> Action item
The answer must consist solely of the lines from the one containing "def execReadPeer (address" to the end of the entries below, repeated exactly.

> Data for this exercise
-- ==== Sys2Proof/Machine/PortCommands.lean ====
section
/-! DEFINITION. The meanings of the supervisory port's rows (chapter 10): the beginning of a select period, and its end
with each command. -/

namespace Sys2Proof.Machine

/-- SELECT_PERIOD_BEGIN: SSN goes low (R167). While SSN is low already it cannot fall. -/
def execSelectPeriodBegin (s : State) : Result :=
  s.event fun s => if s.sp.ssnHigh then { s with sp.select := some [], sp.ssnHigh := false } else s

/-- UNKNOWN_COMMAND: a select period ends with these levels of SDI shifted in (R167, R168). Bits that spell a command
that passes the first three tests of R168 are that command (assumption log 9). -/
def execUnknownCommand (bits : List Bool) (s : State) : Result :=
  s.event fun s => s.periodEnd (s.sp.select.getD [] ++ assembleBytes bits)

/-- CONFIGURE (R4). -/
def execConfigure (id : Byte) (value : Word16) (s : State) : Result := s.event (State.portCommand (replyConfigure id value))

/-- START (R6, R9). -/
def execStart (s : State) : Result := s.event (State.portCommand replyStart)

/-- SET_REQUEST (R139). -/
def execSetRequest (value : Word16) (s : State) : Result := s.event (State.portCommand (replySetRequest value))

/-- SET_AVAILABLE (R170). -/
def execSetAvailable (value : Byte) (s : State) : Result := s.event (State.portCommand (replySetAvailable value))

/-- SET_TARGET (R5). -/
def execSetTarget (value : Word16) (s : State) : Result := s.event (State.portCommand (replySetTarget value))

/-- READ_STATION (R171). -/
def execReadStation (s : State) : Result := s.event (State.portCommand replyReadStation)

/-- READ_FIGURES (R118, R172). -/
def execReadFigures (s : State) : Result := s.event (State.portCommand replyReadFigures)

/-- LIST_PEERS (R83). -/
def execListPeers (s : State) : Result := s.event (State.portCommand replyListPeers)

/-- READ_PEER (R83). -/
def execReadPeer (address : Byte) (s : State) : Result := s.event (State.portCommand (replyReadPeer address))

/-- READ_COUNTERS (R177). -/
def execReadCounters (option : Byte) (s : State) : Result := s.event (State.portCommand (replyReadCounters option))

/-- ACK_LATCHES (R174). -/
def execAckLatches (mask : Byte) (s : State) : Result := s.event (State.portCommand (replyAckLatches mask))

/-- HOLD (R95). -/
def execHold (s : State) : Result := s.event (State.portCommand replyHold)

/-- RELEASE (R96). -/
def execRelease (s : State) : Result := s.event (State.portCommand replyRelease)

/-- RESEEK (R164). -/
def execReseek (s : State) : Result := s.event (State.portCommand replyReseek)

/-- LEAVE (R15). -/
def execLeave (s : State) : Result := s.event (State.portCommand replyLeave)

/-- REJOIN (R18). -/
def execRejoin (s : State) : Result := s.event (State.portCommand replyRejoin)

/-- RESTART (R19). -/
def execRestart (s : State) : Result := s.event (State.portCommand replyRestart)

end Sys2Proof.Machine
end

> Output for this exercise
def execReadPeer (address : Byte) (s : State) : Result := s.event (State.portCommand (replyReadPeer address))

/-- READ_COUNTERS (R177). -/
def execReadCounters (option : Byte) (s : State) : Result := s.event (State.portCommand (replyReadCounters option))

/-- ACK_LATCHES (R174). -/
def execAckLatches (mask : Byte) (s : State) : Result := s.event (State.portCommand (replyAckLatches mask))

/-- HOLD (R95). -/
def execHold (s : State) : Result := s.event (State.portCommand replyHold)

/-- RELEASE (R96). -/
def execRelease (s : State) : Result := s.event (State.portCommand replyRelease)

/-- RESEEK (R164). -/
def execReseek (s : State) : Result := s.event (State.portCommand replyReseek)

/-- LEAVE (R15). -/
def execLeave (s : State) : Result := s.event (State.portCommand replyLeave)

/-- REJOIN (R18). -/
def execRejoin (s : State) : Result := s.event (State.portCommand replyRejoin)

/-- RESTART (R19). -/
def execRestart (s : State) : Result := s.event (State.portCommand replyRestart)

end Sys2Proof.Machine
end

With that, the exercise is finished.